TASK MATERIAL ▸
[Start of section]
-- ==== Sys2Proof/Machine/Frames.lean ====
section
/-! DEFINITION. Freri Link (R268-R287, R311-R313): frames as they arrive, acknowledgement, retry and credits, the link states,
lane replacement. -/

namespace Sys2Proof.Machine

/-! ## Frames in -/

/-- Whether a frame is whole: its length, its length field and its CRC (R275, R279). -/
def frameOk (f : Bytes) : Bool :=
  let n := f.length
  decide (64 ≤ n) && decide (n ≤ 9216) && n % 8 == 0 && fieldBE f 2 2 == n && (crc32 (f.take (n - 4))).toNat == fieldBE f (n - 4) 4

/-- Serial comparison of frame numbers over 2^15: `a` is not ahead of `b` (R279). -/
def frameLe (a b : BitVec 16) : Bool := decide ((b - a).toNat < 2 ^ 15)

/-- A response's last frame was acknowledged: DELIVERED (R255, R256). -/
def State.delivered (s : State) (d : Desc) : State := (s.writeMile (s.mile d 9 false true 0 0 0 s.stamp)).settle d

/-- An acknowledgement: the frames it covers leave the retry buffer, and a partner has what they carried (R280, R281, R302). -/
def State.acked (s : State) (p : Nat) (a : BitVec 16) : State :=
  let pt := s.port p
  let gone := pt.retry.filter fun f => frameLe f.seq a
  if gone.isEmpty then s
  else
    let s := s.setPort p { pt with retry := pt.retry.filter (fun f => !frameLe f.seq a), replayRuns := 0, txSuspended := false }
    let s := (gone.flatMap (·.opens)).foldl State.announce s
    (gone.flatMap (·.tickets)).foldl State.delivered s

/-- A credit limit heard: a newer one replaces the older (R283). -/
def Port.hear (pt : Port) (vc : Nat) (v : BitVec 24) : Port :=
  if creditLe (pt.limit.toList.getD vc 0) v then { pt with limit := pt.limit.set! vc v } else pt

/-- The eight limits of an IDLE or INIT body. -/
def Port.hearAll (pt : Port) (f : Bytes) (off : Nat) : Port :=
  (List.range 8).foldl (fun pt v => pt.hear v (BitVec.ofNat 24 (fieldBE f (off + 4 * v) 4))) pt

/-- A replacement, over once its lanes are aligned and its suspension has ended (R274). -/
def Remap.going (r : Remap) : Option Remap := if r.aligned && !r.suspended then .none else some r

/-- What every good frame of the current epoch tells: the acknowledgement and one credit limit; and a good frame after
REMAP_DONE ends the suspension of loss detection (R274). -/
def State.heardHeader (s : State) (p : Nat) (f : Bytes) : State :=
  let pt := s.port p
  let pt := pt.hear (fieldBE f 8 1 % 8) (BitVec.ofNat 24 (fieldBE f 9 3))
  let s := s.setPort p { pt with remap := pt.remap.bind fun r => (if r.doneSeen then { r with suspended := false } else r).going }
  if bit (fieldBE f 8 1) 7 then s.acked p (BitVec.ofNat 16 (fieldBE f 6 2)) else s

/-- Send a frame other than DATA. -/
def State.sendFrame (s : State) (p typ len : Nat) (body : Bytes) : State := s.emit (.frame p (buildFrame (s.port p) typ 0 0 len 0 body))

/-- Send a NAK, at most one for an expected number in 2 µs (R279). -/
def State.nak (s : State) (p reason : Nat) : State :=
  let pt := s.port p
  if pt.lastNak.any fun q => q.1 == pt.expSeq && decide (s.now < q.2 + 2000) then s
  else
    let s := (s.setPort p { pt with lastNak := some (pt.expSeq, s.now), nakSent := pt.nakSent + 1 }).count (298 + p) 16
    s.sendFrame p 3 64 (natBE 2 pt.expSeq.toNat ++ natBE 1 reason)

/-- A frame that arrives on a port that is UP: a broken one is answered with a NAK, one of another type or epoch is no such
event. New frames leave behind what the frame itself makes the port send (R281). -/
def frameRow (typ port : Nat) (frame : Bytes) (s : State) (effect : State → State) : Res :=
  checked (portOk port)
    (if (s.port port).link ≠ .up then s
    else if !frameOk frame then s.nak port 1
    else if fieldBE frame 0 1 ≠ typ ∨ fieldBE frame 0x0C 2 ≠ (s.port port).peerEpoch.toNat then s
    else (effect (s.heardHeader port frame)).pump port)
[End of section]
PROBLEM REQUIREMENTS ▸ The whole listing above is to be transcribed exactly, line for line.

COMPLETED EXERCISE ▸
-- ==== Sys2Proof/Machine/Frames.lean ====
section
/-! DEFINITION. Freri Link (R268-R287, R311-R313): frames as they arrive, acknowledgement, retry and credits, the link states,
lane replacement. -/

namespace Sys2Proof.Machine

/-! ## Frames in -/

/-- Whether a frame is whole: its length, its length field and its CRC (R275, R279). -/
def frameOk (f : Bytes) : Bool :=
  let n := f.length
  decide (64 ≤ n) && decide (n ≤ 9216) && n % 8 == 0 && fieldBE f 2 2 == n && (crc32 (f.take (n - 4))).toNat == fieldBE f (n - 4) 4

/-- Serial comparison of frame numbers over 2^15: `a` is not ahead of `b` (R279). -/
def frameLe (a b : BitVec 16) : Bool := decide ((b - a).toNat < 2 ^ 15)

/-- A response's last frame was acknowledged: DELIVERED (R255, R256). -/
def State.delivered (s : State) (d : Desc) : State := (s.writeMile (s.mile d 9 false true 0 0 0 s.stamp)).settle d

/-- An acknowledgement: the frames it covers leave the retry buffer, and a partner has what they carried (R280, R281, R302). -/
def State.acked (s : State) (p : Nat) (a : BitVec 16) : State :=
  let pt := s.port p
  let gone := pt.retry.filter fun f => frameLe f.seq a
  if gone.isEmpty then s
  else
    let s := s.setPort p { pt with retry := pt.retry.filter (fun f => !frameLe f.seq a), replayRuns := 0, txSuspended := false }
    let s := (gone.flatMap (·.opens)).foldl State.announce s
    (gone.flatMap (·.tickets)).foldl State.delivered s

/-- A credit limit heard: a newer one replaces the older (R283). -/
def Port.hear (pt : Port) (vc : Nat) (v : BitVec 24) : Port :=
  if creditLe (pt.limit.toList.getD vc 0) v then { pt with limit := pt.limit.set! vc v } else pt

/-- The eight limits of an IDLE or INIT body. -/
def Port.hearAll (pt : Port) (f : Bytes) (off : Nat) : Port :=
  (List.range 8).foldl (fun pt v => pt.hear v (BitVec.ofNat 24 (fieldBE f (off + 4 * v) 4))) pt

/-- A replacement, over once its lanes are aligned and its suspension has ended (R274). -/
def Remap.going (r : Remap) : Option Remap := if r.aligned && !r.suspended then .none else some r

/-- What every good frame of the current epoch tells: the acknowledgement and one credit limit; and a good frame after
REMAP_DONE ends the suspension of loss detection (R274). -/
def State.heardHeader (s : State) (p : Nat) (f : Bytes) : State :=
  let pt := s.port p
  let pt := pt.hear (fieldBE f 8 1 % 8) (BitVec.ofNat 24 (fieldBE f 9 3))
  let s := s.setPort p { pt with remap := pt.remap.bind fun r => (if r.doneSeen then { r with suspended := false } else r).going }
  if bit (fieldBE f 8 1) 7 then s.acked p (BitVec.ofNat 16 (fieldBE f 6 2)) else s

/-- Send a frame other than DATA. -/
def State.sendFrame (s : State) (p typ len : Nat) (body : Bytes) : State := s.emit (.frame p (buildFrame (s.port p) typ 0 0 len 0 body))

/-- Send a NAK, at most one for an expected number in 2 µs (R279). -/
def State.nak (s : State) (p reason : Nat) : State :=
  let pt := s.port p
  if pt.lastNak.any fun q => q.1 == pt.expSeq && decide (s.now < q.2 + 2000) then s
  else
    let s := (s.setPort p { pt with lastNak := some (pt.expSeq, s.now), nakSent := pt.nakSent + 1 }).count (298 + p) 16
    s.sendFrame p 3 64 (natBE 2 pt.expSeq.toNat ++ natBE 1 reason)

/-- A frame that arrives on a port that is UP: a broken one is answered with a NAK, one of another type or epoch is no such
event. New frames leave behind what the frame itself makes the port send (R281). -/
def frameRow (typ port : Nat) (frame : Bytes) (s : State) (effect : State → State) : Res :=
  checked (portOk port)
    (if (s.port port).link ≠ .up then s
    else if !frameOk frame then s.nak port 1
    else if fieldBE frame 0 1 ≠ typ ∨ fieldBE frame 0x0C 2 ≠ (s.port port).peerEpoch.toNat then s
    else (effect (s.heardHeader port frame)).pump port)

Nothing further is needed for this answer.